[SERVER-9048] Out of memory leads to crash and node corruption. Created: 21/Mar/13  Updated: 10/Dec/14  Resolved: 21/Mar/13

Status: Closed
Project: Core Server
Component/s: None
Affects Version/s: 2.2.0
Fix Version/s: None

Type: Bug Priority: Major - P3
Reporter: Leif Mortenson Assignee: Unassigned
Resolution: Duplicate Votes: 0
Labels: None
Remaining Estimate: Not Specified
Time Spent: Not Specified
Original Estimate: Not Specified
Environment:

root@x-test2:/opt/y-cn# uname -a
Linux x-test2.tsl.local 2.6.32-5-amd64 #1 SMP Mon Oct 3 03:59:20 UTC 2011 x86_64 GNU/Linux
root@x-test2:/opt/y-cn# ulimit -a
core file size (blocks, -c) 0
data seg size (kbytes, -d) unlimited
scheduling priority (-e) 0
file size (blocks, -f) unlimited
pending signals (-i) 16382
max locked memory (kbytes, -l) 64
max memory size (kbytes, -m) unlimited
open files (-n) 1024
pipe size (512 bytes, -p) 8
POSIX message queues (bytes, -q) 819200
real-time priority (-r) 0
stack size (kbytes, -s) 8192
cpu time (seconds, -t) unlimited
max user processes (-u) unlimited
virtual memory (kbytes, -v) unlimited
file locks (-x) unlimited


Issue Links:
Duplicate
duplicates SERVER-6816 Improve journal data handling after m... Closed
Operating System: Linux
Participants:

 Description   

I am pretty sure this is a memory problem. We have a 4GB+4GBswap system and we will try resolving by increasing to 8GB+8GBswap.

This has happened to us a couple times and results in needing to rebuild the node. Both times, it wiped out 2 of 3 nodes in the cluster. This leads to the remaining server downgrading itself from primary to secondary. I am worried about what would happen if this happened on all 3 nodes at the same time.

Is there any way to make Mongo more resilient about these problems and fail more gracefully.

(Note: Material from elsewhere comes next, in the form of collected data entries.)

-- ==== Sys2Proof/Machine/DecodeText.lean ====
section
/-! DEFINITION. The decode family: the validation scan, DECBLK and DEC (42_decode.md). -/

namespace Sys2Proof.Machine

/-- The class of a character of a text (R93). -/
inductive CharClass where
  | padOk
  | badPad
  | dataOk
  | badChar
deriving DecidableEq, Repr

/-- What `scan` finds (R93). -/
inductive Scan where
  | ok
  | badPad (i : Nat)
  | badChar (i : Nat)
deriving DecidableEq, Repr

/-- `class(T, L, i)` (R93) for the character `c` at `i`, given the characters after it: `i = L - 1` when none
follow, `i = L - 2` when exactly one does. The test for `=` comes before the table lookup. -/
def classOf (v : Variant) (c : Byte) (after : List Byte) : CharClass :=
  if c = Config.pad then
    match after with
    | [] => .padOk
    | [d] => if d = Config.pad then .padOk else .badPad
    | _ => .badPad
  else if valid v c then .dataOk
  else .badChar

/-- `scan` from index `i` on (R93): the lowest index whose class is bad decides. -/
def scanFrom (v : Variant) : Nat → List Byte → Scan
  | _, [] => .ok
  | i, c :: rest =>
    match classOf v c rest with
    | .badPad => .badPad i
    | .badChar => .badChar i
    | .padOk | .dataOk => scanFrom v (i + 1) rest

/-- `scan(T, L)` (R93). -/
def scan (v : Variant) (T : List Byte) : Scan := scanFrom v 0 T

/-- `decfull`, one full quantum (R99). -/
def decFull (v : Variant) (c0 c1 c2 c3 : Byte) : List Byte :=
  match g43 (rev v c0) (rev v c1) (rev v c2) (rev v c3) with
  | (b0, b1, b2) => [b0, b1, b2]

/-- `decblk`, the last quantum (R100): whether a byte is emitted is decided by comparing the character with `=`,
never by a looked-up value (R101). -/
def decBlk (v : Variant) (c0 c1 c2 c3 : Byte) : List Byte :=
  match g43 (rev v c0) (rev v c1) (rev v c2) (rev v c3) with
  | (b0, b1, b2) =>
    b0 :: ((if c2 ≠ Config.pad then [b1] else []) ++ (if c3 ≠ Config.pad then [b2] else []))

/-- `decode`, the driver (R105): full quanta while more than 4 characters remain, the last to `decblk`. The
commands give it a text whose length is a multiple of 4. -/
def decText (v : Variant) : List Byte → List Byte
  | c0 :: c1 :: c2 :: c3 :: rest =>
    if rest.isEmpty then decBlk v c0 c1 c2 c3 else decFull v c0 c1 c2 c3 ++ decText v rest
  | _ => []

/-- DECBLK (R103). -/
def execDecblk (s : State) : Result :=
  let L := s.lenOperand
  if s.params.maxLen < L then .next (s.raise .length 0)
  else if L ≠ 4 then .next (s.raise .length 0)
  else
    match scan s.params.variant (s.input 4) with
    | .badChar i => .next (s.raise .char i)
    | .badPad i => .next (s.raise .pad i)
    | .ok =>
      let n := 3 - padCount (s.ibufAt 2) (s.ibufAt 3)
      if s.capOperand < n + 1 then .next (s.raise .bufsz 0)
      else .next (s.deliver (decBlk s.params.variant (s.ibufAt 0) (s.ibufAt 1) (s.ibufAt 2) (s.ibufAt 3)) n)

/-- DEC (R108; the empty text R106). -/
def execDec (s : State) : Result :=
  let L := s.lenOperand
  if s.params.maxLen < L then .next (s.raise .length 0)
  else if L % 4 ≠ 0 then .next (s.raise .length 0)
  else if L = 0 then
    if s.capOperand < 1 then .next (s.raise .bufsz 0) else .next (s.deliver [] 0)
  else
    match scan s.params.variant (s.input L) with
    | .badChar i => .next (s.raise .char i)
    | .badPad i => .next (s.raise .pad i)
    | .ok =>
      if s.capOperand < s.declen L + 1 then .next (s.raise .bufsz 0)
      else .next (s.deliver (decText s.params.variant (s.input L)) (s.declen L))

end Sys2Proof.Machine
end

This is what we get in the mongo.log file:
Thu Mar 21 15:14:01 [journal] warning assertion failure a <= 256*1024*1024 src/mongo/util/alignedbuilder.cpp 90
0xade6e1 0x802c5a 0x77dc73 0x753da5 0x7540b4 0xa09950 0xa0a779 0xa0ae24 0x7c3659 0x7f38ad18a8ca 0x7f38ac53db6d
/usr/bin/mongod(_ZN5mongo15printStackTraceERSo+0x21) [0xade6e1]
/usr/bin/mongod(_ZN5mongo9wassertedEPKcS1_j+0x11a) [0x802c5a]
/usr/bin/mongod(_ZN5mongo14AlignedBuilder14growReallocateEj+0x63) [0x77dc73]
/usr/bin/mongod() [0x753da5]
/usr/bin/mongod(_ZN5mongo3dur13PREPLOGBUFFERERNS0_11JSectHeaderERNS_14AlignedBuilderE+0x214) [0x7540b4]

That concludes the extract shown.